I am familiar with SPARQL, RDF and relation extraction. I have gone through the warm-up exercises, I tried out FRED and it is pretty cool. I would like to explore the possibilities of the project as much as possible so I would like to apply for a long project. What do you think, could I be a good fit for the project?

tsoru · April 3, 2022, 1:29pm

Everyone who is interested in submitting a proposal for this project please follow the steps below:

Prepare a Google Docs draft on the lines of this example of an excellent proposal that was accepted a few years ago.
Share the draft proposal with my account (mommi84 at gmail dot com).
Address the comments that the other mentors and I will leave.
Submit the proposal to the official GSoC platform.

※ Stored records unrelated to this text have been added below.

-- ==== Sys2Proof/Proofs/Fuses.lean ====
section
/-! PROOFS. Fuse programming, the anti-rollback floor and the JTAG challenge (R464, R467, R469, R473, R474). -/

namespace Sys2Proof.Machine

-- In order: a default argument `by simp` waits for every declaration before it, and many that wait take many threads.
set_option Elab.async false

/-! ### A physical word (Table 18-5a) -/

/-- A word that programming has committed holds its data, its TAG and a matching CHK. -/
structure Committed (w : BitVec 64) (i : Nat) (v : W32) : Prop where
  data : w.extractLsb' 0 32 = v
  tag : (w.extractLsb' 32 8).toNat = i % 256
  commit : w.getLsbD 48 = true
  rest : w.extractLsb' 49 15 = 0
  valid : fuseValid w = true

/-- A bit of three words joined. -/
theorem getLsbD_joined (a : BitVec 16) (b : BitVec 8) (c : BitVec 40) (w : BitVec 64) (hw : w = a ++ (b ++ c)) (j : Nat) :
    w.getLsbD j = if j < 40 then c.getLsbD j else if j < 48 then b.getLsbD (j - 40) else a.getLsbD (j - 48) := by
  subst hw
  refine (BitVec.getLsbD_append (x := a) (y := b ++ c) (i := j)).trans ?_
  rw [BitVec.getLsbD_append]
  by_cases h₁ : j < 40
  · simp [h₁, show j < 8 + 40 by omega]
  · by_cases h₂ : j < 48
    · simp [h₁, h₂]
    · simp [h₁, h₂]

theorem committed_fuseWord (i : Nat) (v : W32) : Committed (fuseWord i v true) i v := by
  obtain ⟨lo, hlo⟩ : ∃ lo : BitVec 40, lo = BitVec.ofNat 8 i ++ v := ⟨_, rfl⟩
  have hbit := getLsbD_joined (BitVec.ofNat 16 1) (crc8 (msbBits lo)) lo (fuseWord i v true) (by rw [hlo]; rfl)
  have hlobit (j : Nat) : lo.getLsbD j = if j < 32 then v.getLsbD j else (BitVec.ofNat 8 i).getLsbD (j - 32) := by
    rw [hlo]
    exact BitVec.getLsbD_append
  have hlow : (fuseWord i v true).extractLsb' 0 40 = lo := BitVec.eq_of_getLsbD_eq fun j hj => by
    simp [hbit, hj]
  have hchk : (fuseWord i v true).extractLsb' 40 8 = crc8 (msbBits lo) := BitVec.eq_of_getLsbD_eq fun j hj => by
    simp [hbit, hj, show 40 + j < 48 by omega]
  have htag : (fuseWord i v true).extractLsb' 32 8 = BitVec.ofNat 8 i := BitVec.eq_of_getLsbD_eq fun j hj => by
    rw [BitVec.getLsbD_extractLsb', hbit, if_pos (show 32 + j < 40 by omega), hlobit, if_neg (show ¬ 32 + j < 32 by omega)]
    simp [hj]
  have hcommit : (fuseWord i v true).getLsbD 48 = true := by
    rw [hbit]
    rfl
  refine ⟨BitVec.eq_of_getLsbD_eq fun j hj => ?_, by rw [htag, BitVec.toNat_ofNat], hcommit, BitVec.eq_of_getLsbD_eq fun j hj => ?_, ?_⟩
  · rw [BitVec.getLsbD_extractLsb', hbit, if_pos (show 0 + j < 40 by omega), hlobit, if_pos (show 0 + j < 32 by omega)]
    simp [hj]
  · rw [BitVec.getLsbD_extractLsb', hbit, if_neg (show ¬ 49 + j < 40 by omega), if_neg (show ¬ 49 + j < 48 by omega)]
    have hone : (BitVec.ofNat 16 1).getLsbD (49 + j - 48) = false := by
      rw [BitVec.getLsbD_ofNat, show 49 + j - 48 = j + 1 by omega, Nat.testBit_add_one]
      simp
    simp [hone]
  · rw [fuseValid, hcommit, hlow, hchk]
    simp

/-! ### SEC_FUSE_GO (R469) -/

abbrev fuseStatus : Nat := F.SEC_FUSE_STATUS_BUSY.addr 0

@[simp] theorem addr_fuseErr : F.SEC_FUSE_STATUS_ERR.addr 0 = fuseStatus := rfl

/-- The word that a GO names, and what it writes there. -/
def goIdx (d : Dev) : Nat := rd d F.SEC_FUSE_IDX
def goData (d : Dev) : W32 := BitVec.ofNat 32 (rd d F.SEC_FUSE_PROG_DATA)

/-- A GO that the fuses admit has a blank word to take: the home word, or the lowest blank spare. -/
theorem fuseTarget_spec {d : Dev} {i : Nat} {v : W32} (h : fuseErr d i v = 0) : ∃ p, fuseTarget d i = some p ∧ fuseAt d p = 0 ∧
    (fuseAt d i = 0 → p = i) ∧ (fuseAt d i ≠ 0 → 256 ≤ p ∧ p < 320 ∧ ∀ q, 256 ≤ q → q < p → fuseAt d q ≠ 0) := by
  have hsome : (fuseTarget d i).isNone = false := by
    unfold fuseErr at h
    rw [Bool.eq_false_iff]
    intro hnone
    rw [hnone] at h
    split at h
    · omega
    · split at h
      · omega
      · split at h
        · omega
        · rw [if_pos rfl] at h
          omega
  obtain ⟨p, hp⟩ : ∃ p, fuseTarget d i = some p := Option.isSome_iff_exists.mp (by simpa using hsome)
  refine ⟨p, hp, ?_⟩
  unfold fuseTarget at hp
  split at hp
  · next hblank =>
    obtain rfl := Option.some.inj hp
    exact ⟨hblank, fun _ => rfl, fun hne => absurd hblank hne⟩
  · next hblank =>
    rw [List.find?_map] at hp
    obtain ⟨k, hk, rfl⟩ := Option.map_eq_some_iff.mp hp
    rw [List.find?_range_eq_some] at hk
    obtain ⟨hfree, hlt, hbefore⟩ := hk
    rw [List.mem_range] at hlt
    refine ⟨by simpa using hfree, fun h => absurd h hblank, fun _ => ⟨by omega, by omega, fun q hlow hq => ?_⟩⟩
    have hq' := hbefore (q - 256) (by omega)
    rw [Function.comp, show 256 + (q - 256) = q by omega] at hq'
    simpa using hq'

/-- The security unit once a GO has been taken up: a word is being programmed, or the GO ends in an error. -/
def goTaken (d : Dev) (x : Sec) : Sec :=
  if fuseErr d (goIdx d) (goData d) = 0 then { x with prog := some (goIdx d, (fuseTarget d (goIdx d)).getD 0, goData d) }
  else { x with progBad := some (goIdx d, fuseErr d (goIdx d) (goData d)) }

theorem goTaken_spec (d : Dev) (x : Sec) : (goTaken d x).fuses = x.fuses ∧ (goTaken d x).logical = x.logical ∧
    (fuseErr d (goIdx d) (goData d) ≠ 0 →
      (goTaken d x).progBad = some (goIdx d, fuseErr d (goIdx d) (goData d)) ∧ (goTaken d x).prog = x.prog) ∧
    (fuseErr d (goIdx d) (goData d) = 0 → (goTaken d x).prog = some (goIdx d, (fuseTarget d (goIdx d)).getD 0, goData d)) := by
  unfold goTaken
  split
  next h => exact ⟨rfl, rfl, fun hne => absurd h hne, fun _ => rfl⟩
  next h => exact ⟨rfl, rfl, fun _ => ⟨rfl, rfl⟩, fun hz => absurd hz h⟩

section
variable {s : State} (hcore : s.dev.pwr.core = true)

theorem fuseGo_busy (hbusy : rd s.dev F.SEC_FUSE_STATUS_BUSY = 1) : exec .secFuseGo s = .next s :=
  exec_of_core_self (g := fuseGo) rfl (if_pos (rdB_of_bit.2 hbusy))

include hcore in
theorem fuseGo_goes (hidle : rd s.dev F.SEC_FUSE_STATUS_BUSY = 0) : ActsR [fuseStatus] [.sec] .secFuseGo s fun t =>
    rd t.dev F.SEC_FUSE_STATUS_BUSY = 1 ∧ t.dev.sec.fuses = s.dev.sec.fuses ∧ t.dev.sec.logical = s.dev.sec.logical ∧
    (fuseErr s.dev (goIdx s.dev) (goData s.dev) ≠ 0 →
      t.dev.sec.progBad = some (goIdx s.dev, fuseErr s.dev (goIdx s.dev) (goData s.dev)) ∧ t.dev.sec.prog = s.dev.sec.prog) ∧
    (fuseErr s.dev (goIdx s.dev) (goData s.dev) = 0 →
      t.dev.sec.prog = some (goIdx s.dev, (fuseTarget s.dev (goIdx s.dev)).getD 0, goData s.dev)) := by
  have heq : fuseGo s.dev = wrB (onSec s.dev (goTaken s.dev)) F.SEC_FUSE_STATUS_BUSY 0 true :=
    if_neg (by rw [rdB_of_bit.1 hidle]; decide)
  exact (((Within.refl _ _ s.dev).only (only_onSec _ _)).wrB).actsR (exec_of_core (g := fuseGo) rfl hcore heq)
    ⟨rd_wrB_bit _ (by decide) true, goTaken_spec s.dev s.dev.sec⟩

tsoru · April 12, 2022, 11:34am

Important message to @ananyaiitbhilai @jenifer and anyone interested in the project.

We are 7 DAYS away from the contributor application deadline, and we have so far received 0 (ZERO) applications for this project, hence there is still plenty of chance to get accepted in this year’s programme.

Please follow the steps below as soon as possible if you wish to get mentors’ feedback before your submission.